The American Association of Clinical Endocrinologists has come out with a new set of cholesterol guidelines for patients with diabetes. Some of these new target levels are numbers that practicing endocrinologists have been using for years, but others add an extra layer of precision to help clinicians determine the best treatments for patients with diabetes and elevated lipids.
The panel, which included Joslin’s Om Ganda, M.D., published their recommendations in the March/April 2012 issue of Endocrinology Practice. They set a target level of below 70mg/dl for LDL cholesterol for patients with diabetes with one additional risk factor for cardiovascular disease (CAD) whether or not they actually have established CAD. Previously, the goal of 70mg/dl was used only for those who were already diagnosed with heart disease.
LDL cholesterol, (moniker the “bad” cholesterol) stands for low density lipoprotein and is responsible for the build up of dangerous cholesterol plaques in the arteries. High LDL levels raise the risk of heart attack. Other risk factors include:
High blood pressure
High blood cholesterol
Being physically inactive
Having a family history of early heart disease
Age (45 or older for men, 55 or older for women)

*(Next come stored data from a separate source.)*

-- ==== Sys2Proof/Syntax.lean ====
section
/-!
DEFINITION. The commands of the EB416: one constructor per row of spec/opcode_table.json, with the
operands the model gives each row (notes/assumptions/23.md).
-/

namespace Sys2Proof

/-- A reaction to one arrival (R1): the readback check of a lane that has fallen due (R138), the
lane drivers' work on a lane (a pulse end, then the cue that starts: R16 to R19), and the due NOTE
cues of a host's active book (R115). -/
inductive ArrivalReaction where
  | check (l : LaneId)
  | drive (l : LaneId)
  | notes (h : HostId)
  deriving DecidableEq, Repr

/-- A reaction to the boundary event (R3): the lane table's on one lane (R33), the readback
monitor's check of one lane (R139), the load unit's (R71) and run control's (R100, R103, R107) for
one host, and the agreement unit's (R152, R155, R156). -/
inductive BoundaryReaction where
  | lane (l : LaneId)
  | check (l : LaneId)
  | load (h : HostId)
  | run (h : HostId)
  | agreement
  deriving DecidableEq, Repr

/-- What one arrival takes from outside: the levels on RBK0 to RBK15 (bit n high when RBKn is
high), and the order in which its reactions are taken, where the spec leaves that order open
(R113, R138). Reactions not listed follow the listed ones. -/
structure ArrivalIn where
  rbk : BitVec 16
  order : List ArrivalReaction
  deriving DecidableEq, Repr

/-- What a boundary tick takes from outside: the RBK levels at the monitor's boundary checks, the
order of the reactions of the different blocks (R3, R104, R111, R139, R155, R175), and the inputs
of the arrival at position 0 that follows the boundary (R4). Reactions not listed follow the listed
ones. -/
structure BoundaryIn where
  rbk : BitVec 16
  order : List BoundaryReaction
  start : ArrivalIn
  deriving DecidableEq, Repr

/-- The moments of a transaction at which its port acts: the fall of CS_n (R161), the receipt of
byte 1 (R162), and the rise of CS_n (R166). `finish` takes first whatever earlier moments have not
been taken, so that `finish` alone is a whole transaction. -/
inductive TxnPart where
  | select
  | control
  | finish
  deriving DecidableEq, Repr

/-- The commands. A request command is the request engine's taking of that request (R168, R169):
`h` is the requester, `seq` and `payload` the request's sequence number and payload bytes (10.7). -/
inductive Instr where
  /-- ARRIVAL, R1. -/
  | arrival (i : ArrivalIn)
  /-- FRAME_BOUNDARY, R3. -/
  | frameBoundary (b : BoundaryIn)
  /-- PULSE_END, R18: the tick whose arrival is at the pulse end of lane `l`. -/
  | pulseEnd (l : LaneId) (b : BoundaryIn)
  /-- READBACK_CHECK, R138: the tick at which the pending check of lane `l` falls due. -/
  | readbackCheck (l : LaneId) (b : BoundaryIn)
  /-- OFFER_EXPIRY, R126: the boundary at which the offer on lane `l` runs out. -/
  | offerExpiry (l : LaneId) (b : BoundaryIn)
  /-- LOAD_IDLE_TIMEOUT, R71: the boundary at which the load of host `h` times out. -/
  | loadIdleTimeout (h : HostId) (b : BoundaryIn)
  /-- ALTERNATION_TURN, R107: the boundary that is a turn of host `h`. -/
  | alternationTurn (h : HostId) (b : BoundaryIn)
  /-- PROPOSAL_EXPIRY, R152: the boundary at which the open proposal expires. -/
  | proposalExpiry (b : BoundaryIn)
  /-- COMPILE_COMPLETION, R81: the job at the head of the compile queue completes. -/
  | compileCompletion
  /-- STATUS, R181. -/
  | status (h : HostId) (seq : Byte) (payload : List Byte)
  /-- CLAIM, R21. -/
  | claim (h : HostId) (seq : Byte) (payload : List Byte)
  /-- RELEASE, R24. -/
  | release (h : HostId) (seq : Byte) (payload : List Byte)
  /-- LANE SET, R27. -/
  | laneSet (h : HostId) (seq : Byte) (payload : List Byte)
  /-- LANE QUERY, R31. -/
  | laneQuery (h : HostId) (seq : Byte) (payload : List Byte)
  /-- OFFER, R121. -/
  | offer (h : HostId) (seq : Byte) (payload : List Byte)
  /-- WITHDRAW, R123. -/
  | withdraw (h : HostId) (seq : Byte) (payload : List Byte)
  /-- DECLINE, R124. -/
  | decline (h : HostId) (seq : Byte) (payload : List Byte)
  /-- ACCEPT, R125. -/
  | accept (h : HostId) (seq : Byte) (payload : List Byte)
  /-- FAULT CLEAR, R142. -/
  | faultClear (h : HostId) (seq : Byte) (payload : List Byte)
  /-- CUE PUT, R48. -/
  | cuePut (h : HostId) (seq : Byte) (payload : List Byte)
  /-- CUE DROP, R49. -/
  | cueDrop (h : HostId) (seq : Byte) (payload : List Byte)
  /-- BOOK CLEAR, R50. -/
  | bookClear (h : HostId) (seq : Byte) (payload : List Byte)
  /-- BOOK COPY, R51. -/
  | bookCopy (h : HostId) (seq : Byte) (payload : List Byte)
  /-- BOOK READ, R53. -/
  | bookRead (h : HostId) (seq : Byte) (payload : List Byte)
  /-- LOAD OPEN, R64. -/
  | loadOpen (h : HostId) (seq : Byte) (payload : List Byte)
  /-- LOAD CUES, R66. -/
  | loadCues (h : HostId) (seq : Byte) (payload : List Byte)
  /-- LOAD CANCEL, R70. -/
  | loadCancel (h : HostId) (seq : Byte) (payload : List Byte)
  /-- COMPILE, R77. -/
  | compile (h : HostId) (seq : Byte) (payload : List Byte)
  /-- COMPILE ABORT, R88. -/
  | compileAbort (h : HostId) (seq : Byte) (payload : List Byte)
  /-- SWAP, R99. -/
  | swap (h : HostId) (seq : Byte) (payload : List Byte)
  /-- SWAP CANCEL, R101. -/
  | swapCancel (h : HostId) (seq : Byte) (payload : List Byte)
  /-- HALT, R102. -/
  | halt (h : HostId) (seq : Byte) (payload : List Byte)
  /-- MODE SET, R105. -/
  | modeSet (h : HostId) (seq : Byte) (payload : List Byte)
  /-- PROPOSE, R148. -/
  | propose (h : HostId) (seq : Byte) (payload : List Byte)
  /-- VOTE, R150. -/
  | vote (h : HostId) (seq : Byte) (payload : List Byte)
  /-- PROPOSAL WITHDRAW, R151. -/
  | proposalWithdraw (h : HostId) (seq : Byte) (payload : List Byte)
  /-- BAD_REQUEST, R169: a taken request whose code `code` names no request. -/
  | badRequest (h : HostId) (seq : Byte) (code : Byte) (payload : List Byte)
  /-- REQUEST_FRAME, R166: a moment of a transaction on port `p`; `bytes` are the bytes shifted in. -/
  | requestFrame (p : HostId) (part : TxnPart) (bytes : List Byte)
  /-- NULL_FRAME, R162. -/
  | nullFrame (p : HostId) (part : TxnPart) (bytes : List Byte)
  /-- ACK, R163: byte 1 of a transaction on port `p` is received, byte 0 being the valid control
  byte `control` with its ACK bit set. -/
  | ack (p : HostId) (control : Byte)
  /-- SHORT_TRANSACTION, R164: a transaction that ends before 56 bytes. -/
  | shortTransaction (p : HostId) (part : TxnPart) (bytes : List Byte)
  /-- PORT_RESET, R170: a PORT RESET frame. `agreementFirst` says whether the agreement unit's
  effect of the reset is taken before the lane table's (R175 leaves that order open). -/
  | portReset (p : HostId) (part : TxnPart) (bytes : List Byte) (agreementFirst : Bool)
  /-- PRST_N_LOW, R171: PRST_n[p] falls; `sent` is how many bytes of a transaction in progress
  have been shifted out by then. -/
  | prstNLow (p : HostId) (sent : Nat) (agreementFirst : Bool)
  /-- PRST_N_RISE, R171: PRST_n[p] rises. -/
  | prstNRise (p : HostId)
  /-- POWER_ON_RESET, R173: RST_n falls and every block is held at its power-on values; `sent` is,
  for each port, how many bytes of a transaction in progress have been shifted out by then (none where
  it is not given). -/
  | powerOnReset (sent : Vector Nat 4 := Vector.replicate 4 0)
  /-- RST_N_RELEASE, R12: RST_n rises. -/
  | rstNRelease
  deriving DecidableEq, Repr

end Sys2Proof
end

Beyond measuring LDL, the panel recommends checking non-HDL cholesterol, which includes LDL and triglyceride levels, as well as measuring apoliproprotein B (apoB) levels in patients who take lipid lowering medications.

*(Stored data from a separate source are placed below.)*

/-- The command answers a next state that `eventDone` describes. -/
def happens (c : Instr) (s : State) (told : Told) (u : State) : Prop :=
  ∃ t : State, exec c s = .next t ∧ eventDone s t told u

/-- Port `g` after the engine has taken request `q` of host `h`: the request gone from its queue, the
notices `told` posted in turn, and the reply at the tail of the requester's reply queue (R168,
R169). -/
def portAfter (s : State) (h : HostId) (q : Request) (o : ReplyCode) (r : Result) (told : Told)
    (g : HostId) : Port :=
  let p := s.port g
  if g = h then
    let p' := tellAll s.timebase.frame { p with inbound := p.inbound.tail } (told g)
    { p' with replies := p'.replies ++ [⟨q.seq, q.code, o, r, 0⟩] }
  else tellAll s.timebase.frame p (told g)

/-- `t` is what the taking of request `q` of host `h` leaves of `s`, answered with outcome `o` and
result fields `r`: the port served last is `h`, the blocks are those of `u`, the ports as
`portAfter` says, and everything else as it was. -/
abbrev requestDone (s t : State) (h : HostId) (q : Request) (o : ReplyCode) (r : Result)
    (told : Told) (u : State) : Prop :=
  t.rstN = s.rstN ∧ t.rbk = s.rbk ∧ t.pending = s.pending ∧ t.lastServed = h ∧ sameBlocks t u ∧
    ∀ g : HostId, plainPort (t.port g) = plainPort (portAfter s h q o r told g)

/-- The command answers a next state that `requestDone` describes. -/
def answers (c : Instr) (s : State) (h : HostId) (q : Request) (o : ReplyCode) (r : Result)
    (told : Told) (u : State) : Prop :=
  ∃ t : State, exec c s = .next t ∧ requestDone s t h q o r told u

/-- The command answers a next state in which the request is refused: a reply, and nothing else
(R169, R174). -/
def refuses (c : Instr) (s : State) (h : HostId) (q : Request) (o : ReplyCode) (r : Result) : Prop :=
  answers c s h q o r nobody s

/-- A host has a request waiting and its port is not held in reset (R168). -/
def waits (s : State) (h : HostId) : Bool := !(s.port h).held && !(s.port h).inbound.isEmpty

/-- How many ports the engine considers before port `h`, when the one served last is `last` (R168). -/
def turnsBefore (last h : HostId) : Nat := (h.val + 3 - last.val) % 4

/-- The width of a PULSE cue (R37). -/
def pulseWidth (c : Cue) : Option Nat :=
  match c.action with
  | .pulse _ w => some w
  | _ => none

/-- The discarded count of an OVERFLOW entry (R179). -/
def overflowCount (n : Notice) : Option Nat :=
  match n.body with
  | .overflow k => some k
  | _ => none

/-- The cues of a book that are on lane `l`: their action positions, in no order (R84). -/
def actionPositions (cues : List Cue) (l : LaneId) : List Nat :=
  (cues.filter fun c => c.lane? == some l).flatMap fun c =>
    match c.action with
    | .pulse _ w => [c.offset, c.offset + w]
    | _ => [c.offset]

/-- Any two of a lane's actions are at least `sp` apart, and so are any action of one frame and any
action of the next, for each frame length checked (R85). -/
abbrev spacedBy (sp : Nat) (lengths : List Nat) (ps : List Nat) : Prop :=
  ps.Pairwise (fun a b => sp ≤ (b - a) + (a - b)) ∧ ∀ f ∈ lengths, ∀ a ∈ ps, ∀ b ∈ ps, b + sp ≤ f + a

/-- Action `a` stands before action `b` on a lane: by position; at equal positions an offset before a
pulse end, and otherwise by the index of the cue (R84). -/
abbrev actsBefore (a b : ActionAt) : Prop :=
  a.position < b.position ∨
    (a.position = b.position ∧
      ((a.isEnd = false ∧ b.isEnd = true) ∨ (a.isEnd = b.isEnd ∧ a.index ≤ b.index)))

/-- The actions of a book's cues on lane `l`, in the order of the cues (R84). -/
def actionsOn (cues : List Cue) (l : LaneId) : List ActionAt :=
  (List.range cues.length).flatMap fun i =>
    (((cues[i]?.filter fun c => c.lane? == some l).map fun c =>
      ⟨c.offset, false, i⟩ ::
        ((pulseWidth c).map fun w => (⟨c.offset + w, true, i⟩ : ActionAt)).toList)).getD []

/-- The pairs of a lane's ordered actions in the order in which they are tested, the index of the later
action's cue first, with their distance: each action and the one before it, then the wrap from the last
to the first for each length (R85). -/
def testedPairs (lengths : List Nat) (acts : List ActionAt) : List (Nat × Nat × Nat) :=
  (acts.zip acts.tail).map (fun x => (x.2.index, x.1.index, x.2.position - x.1.position)) ++
    match acts.head?, acts.getLast? with
    | some a, some z => lengths.map fun f => (a.index, z.index, f + a.position - z.position)
    | _, _ => []

/-- The spacing a compile uses on a lane: the larger of that in force and that pending (R84). -/
def spacingOf (x : LaneRecord) : Nat := max x.settings.spacing ((x.pending.map (·.spacing)).getD 0)

/-- A host record after a change to AGREED with length `f`: READY and PENDING books that do not fit
are DRAFT without run list, and a swap to one of them is cancelled (R104, R154). -/
def demotedBy (f : Nat) (r : HostRecord) : HostRecord :=
  { r with
    bookA := if r.bookA.idleMisfit f then r.bookA.demoted else r.bookA
    bookB := if r.bookB.idleMisfit f then r.bookB.demoted else r.bookB
    run :=
      if (r.bookA.idleMisfit f && r.bookA.state == .pending) ||
          (r.bookB.idleMisfit f && r.bookB.state == .pending) then
        { r.run with action := .none }
      else r.run }

/-- The BOOK_DEMOTED notices of such a change for that host, book A first (R154, R175). -/
def demotionsTold (f : Nat) (r : HostRecord) : List NoticeBody :=
  (if r.bookA.idleMisfit f then [.bookDemoted .A] else []) ++
    (if r.bookB.idleMisfit f then [.bookDemoted .B] else [])

/-- The blocks after a change to AGREED of record `p` (R154). -/
def afterAgreement (s : State) (p : Proposal) : State :=
  { s with
    timebase := { s.timebase with nextLength := some p.newF }
    proposal := some { p with state := .agreed }
    hosts := Vector.ofFn fun g => demotedBy p.newF (s.host g) }

/-- What one tick leaves as it was in every port: all but the notices, the acknowledgment of a notice
that a later one has merged into, and the offer of one (R178). -/
abbrev samePortButNotices (p q : Port) : Prop :=
  q.inbound = p.inbound ∧ q.replies = p.replies ∧ q.admission = p.admission ∧ q.held = p.held ∧
    q.sdo = p.sdo

/-- A port after a valid ACK: the message named by the acknowledgment state is gone, and the state is
none (R163). -/
def acked (p : Port) : Port :=
  match p.ack with
  | .nothing => p
  | .reply => { p with replies := p.replies.drop 1, ack := .nothing }
  | .notice => { p with notices := p.notices.drop 1, ack := .nothing }

/-- `t` differs from `s` in port `h` alone, which is `p`. -/
abbrev onlyPort (s t : State) (h : HostId) (p : Port) : Prop :=
  samePins s t ∧ sameBlocks t s ∧ t.draws = s.draws ∧
    ∀ g : HostId, t.port g = if g = h then p else s.port g

/-- The message at the head of the outbound stream: a reply before any notice (R165). -/
def offers (p : Port) : Named :=
  if p.replies.isEmpty then (if p.notices.isEmpty then .nothing else .notice) else .reply

/-- A port after bytes 0 and 1 of a frame: the ACK of a valid control byte honoured (R162, R163). -/
def ackedBy (b0 b1 : Byte) (p : Port) : Port :=
  if b1 = ~~~b0 ∧ b0.getLsbD 7 = true then acked p else p

/-- The return frame of a transaction that port `p` takes, `q` being the port after the ACK: the
status and the flags as they stood at the fall of CS_n, and the message then at the head (R161). -/
def returned (p q : Port) : List Byte :=
  returnFrame p.admission.code (BitVec.ofNat 8 p.flags) q.head

/-- The kind of a frame by its control bytes (R162). -/
def kindOf (b0 b1 : Byte) : FrameKind :=
  if b1 = ~~~b0 then
    (if b0.toNat % 4 = 1 then .request else if b0.toNat % 4 = 2 then .portReset else .null)
  else .null

/-- Port `h` can take a transaction: no transaction on it, RST_n high, PRST_n high (R160, R171,
R173). -/
abbrev portFree (s : State) (h : HostId) : Prop :=
  s.rstN = true ∧ (s.port h).held = false ∧ (s.port h).link = .idle

/-- What a port has made of a transaction by the time its control byte is in: the port, the kind of the
frame, the return frame, and the message it offers. -/
structure Chosen where
  port : Port
  kind : FrameKind
  frame : List Byte
  offered : Named

/-- What port `h` makes of a transaction whose control bytes are `b0` and `b1`, whichever of its moments
have been taken: the ACK is honoured and then the message at the head is chosen, under the status and
the flags fixed at the fall of CS_n (R161 to R163). None where the port does not take the transaction
(R171, R173). -/
def chosen (s : State) (h : HostId) (b0 b1 : Byte) : Option Chosen :=
  let p := s.port h
  let q := ackedBy b0 b1 p
  match p.link with
  | .idle =>
    if s.rstN && !p.held then some ⟨q, kindOf b0 b1, returned p q, offers q⟩ else none
  | .selected r0 r1 => some ⟨q, kindOf b0 b1, returnFrame r0 r1 q.head, offers q⟩
  | .offering k f n => some ⟨p, k, f, n⟩
  | .lost _ => none

/-- What SDO has shown of a transaction in progress that the port does not take. -/
def shownOf (x : Link) : List Byte :=
  match x with
  | .lost bs => bs
  | _ => []

/-- A moment of a frame of any kind on port `h`. -/
def framesOf (h : HostId) (bytes : List Byte) (first : Bool) (part : TxnPart) : List Instr :=
  [.requestFrame h part bytes, .nullFrame h part bytes, .shortTransaction h part bytes,
    .portReset h part bytes first]

/-- Bytes 0 and 1 of the return frame of a transaction whose byte 1 has not been received. -/
def fixedBytes (x : Link) : Option (Byte × Byte) :=
  match x with
  | .selected b0 b1 => some (b0, b1)
  | _ => none

/-- Kind, return frame and offer of a transaction whose byte 1 has been received. -/
def chosenIn (x : Link) : Option (FrameKind × List Byte × Named) :=
  match x with
  | .offering k f n => some (k, f, n)
  | _ => none

/-- `y` is the link `x` once a transaction the port had taken up is abandoned, `sent` of its bytes
having been shifted out by then (R171, R173). -/
abbrev abandons (sent : Nat) (x y : Link) : Prop :=
  (takenUp x = false → y = x) ∧
    (∀ r ∈ fixedBytes x, y = .lost ([r.1, r.2].take sent)) ∧
    ∀ m ∈ chosenIn x, y = .lost (m.2.1.take sent)

/-- Byte 1 of the transaction in progress has been received. -/
def byte1Taken (x : Link) : Bool :=
  match x with
  | .offering _ _ _ => true
  | _ => false

/-- The moments of a transaction before its end: at the fall of CS_n the port fixes bytes 0 and 1 of
the return frame, its last admission status and its flags; once byte 1 is in, the ACK has been honoured
and the message to offer is chosen (R161 to R163). -/
abbrev momentsOf (c : TxnPart → Instr) (s : State) (h : HostId) (bytes : List Byte) : Prop :=
  (portFree s h →
      ∃ t : State, exec (c .select) s = .next t ∧
        onlyPort s t h
          { s.port h with
            link := .selected (s.port h).admission.code (BitVec.ofNat 8 (s.port h).flags) }) ∧
    (2 ≤ bytes.length → byte1Taken (s.port h).link = false →
      ∀ m ∈ chosen s h (bytes.getD 0 0) (bytes.getD 1 0),
        ∃ t : State, exec (c .control) s = .next t ∧
          onlyPort s t h { m.port with link := .offering m.kind m.frame m.offered })

/-- The next tick is an arrival of the frame now running (R1). -/
abbrev arrivalNext (s : State) : Prop := s.rstN = true ∧ s.timebase.position + 1 < s.timebase.f

/-- The next tick is the boundary tick (R1, R3). -/
abbrev boundaryNext (s : State) : Prop := s.rstN = true ∧ s.timebase.position + 1 = s.timebase.f

/-- The state as the next arrival finds its position (R1, R7). -/
def atNext (s : State) : State :=
  { s with timebase := { s.timebase with position := s.timebase.position + 1, fmark := false } }

/-- The frame length in force from the next boundary on (R3, R8). -/
def nextF (s : State) : Nat := s.timebase.nextLength.getD s.timebase.f

/-- No book of any host has a cue on lane `l` at offset 0. -/
abbrev noneAtZero (s : State) (l : LaneId) : Prop :=
  ∀ h : HostId, ∀ b ∈ allBooks, ∀ c ∈ (s.book h b).cues, c.lane? = some l → c.offset ≠ 0

/-- Host `g` neither holds lane `l` nor is the target of its offer. -/
abbrev strangerTo (s : State) (g : HostId) (l : LaneId) : Prop :=
  (s.lane l).holder ≠ some g ∧ (s.lane l).offer.map (·.target) ≠ some g

/-- Host `g` has nothing to do with any lane. -/
abbrev noLaneOf (s : State) (g : HostId) : Prop := ∀ l : LaneId, strangerTo s g l

/-- Host `g` has nothing to do with any lane but `l`. -/
abbrev noLaneBut (s : State) (g : HostId) (l : LaneId) : Prop := ∀ k : LaneId, k ≠ l → strangerTo s g k

/-- Host `g` has no active book and no pending action. -/
abbrev notRunning (s : State) (g : HostId) : Prop :=
  (s.run g).active = none ∧ (s.run g).action = .none

/-- The lane is HELD with no settings to apply and not watched: its reactions to a boundary tell no
host anything (R33, R136). -/
abbrev calmLane (x : Lane) : Prop := x.state = .held ∧ x.pending = none ∧ x.watched = false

ApoB is a major component of LDL It is a protein that allows the LDL particle to bind to the receptors on the target cells and deliver the cholesterol. ApoB is a maker of both LDL particle number and, indirectly, particle size.
The size of LDL cholesterol particles is important since smaller, denser LDL particles are thought have greater oxidative potential (when fat is oxidized substances called free radicals are formed which are damaging to cells). Checking apoB allows physicians to make sure that the medicines they are prescribing are working to reduce the number of LDL particles.
In addition, the guidelines recommend a target of 40mg/dl or greater for HDL cholesterol. High density lipoproteins are responsible for carrying excess cholesterol away form the arteries to be disposed of in the stool. HDL is often called “the good cholesterol.”
Other recommendations focused on the type of medications to use. Statins maintain their place as the primary group of drugs to treat hyperlipidemia but AACE does support the use of fibrates for those with elevated triglycerides and low HDL, after LDL goals are achieved. They also postulate a role for niacin in those patients with low HDL levels who also have elevated LDL.
A previous long-term study, Atherothrombosis Intervention in Metabolic Syndrome with Low HDL Cholesterol/High Triglyceride and Impact on Global Health Outcomes (AIM-HIGH) discounted the benefit of raising HDL levels with niacin in patients with normalized LDL.
Dr. Ganda states, “The role of raising HDL after achieving the LDL goals is still an unsettled question. In AIM-HIGH, the HDL levels achieved with Niacin were relatively modest. A newer class of drugs, currently in development, has the potential to safely raise HDL-cholesterol to a much greater extent than that achieved by niacin.”
The focus of the endocrine community reminds us that diabetes is not just a disease of insulin shortage and glucose control. Diabetes has a fundamental impact on cardiac health. Knowing your lipid numbers (cholesterol, LDL, HDL and TGs) is just as important as knowing your A1C.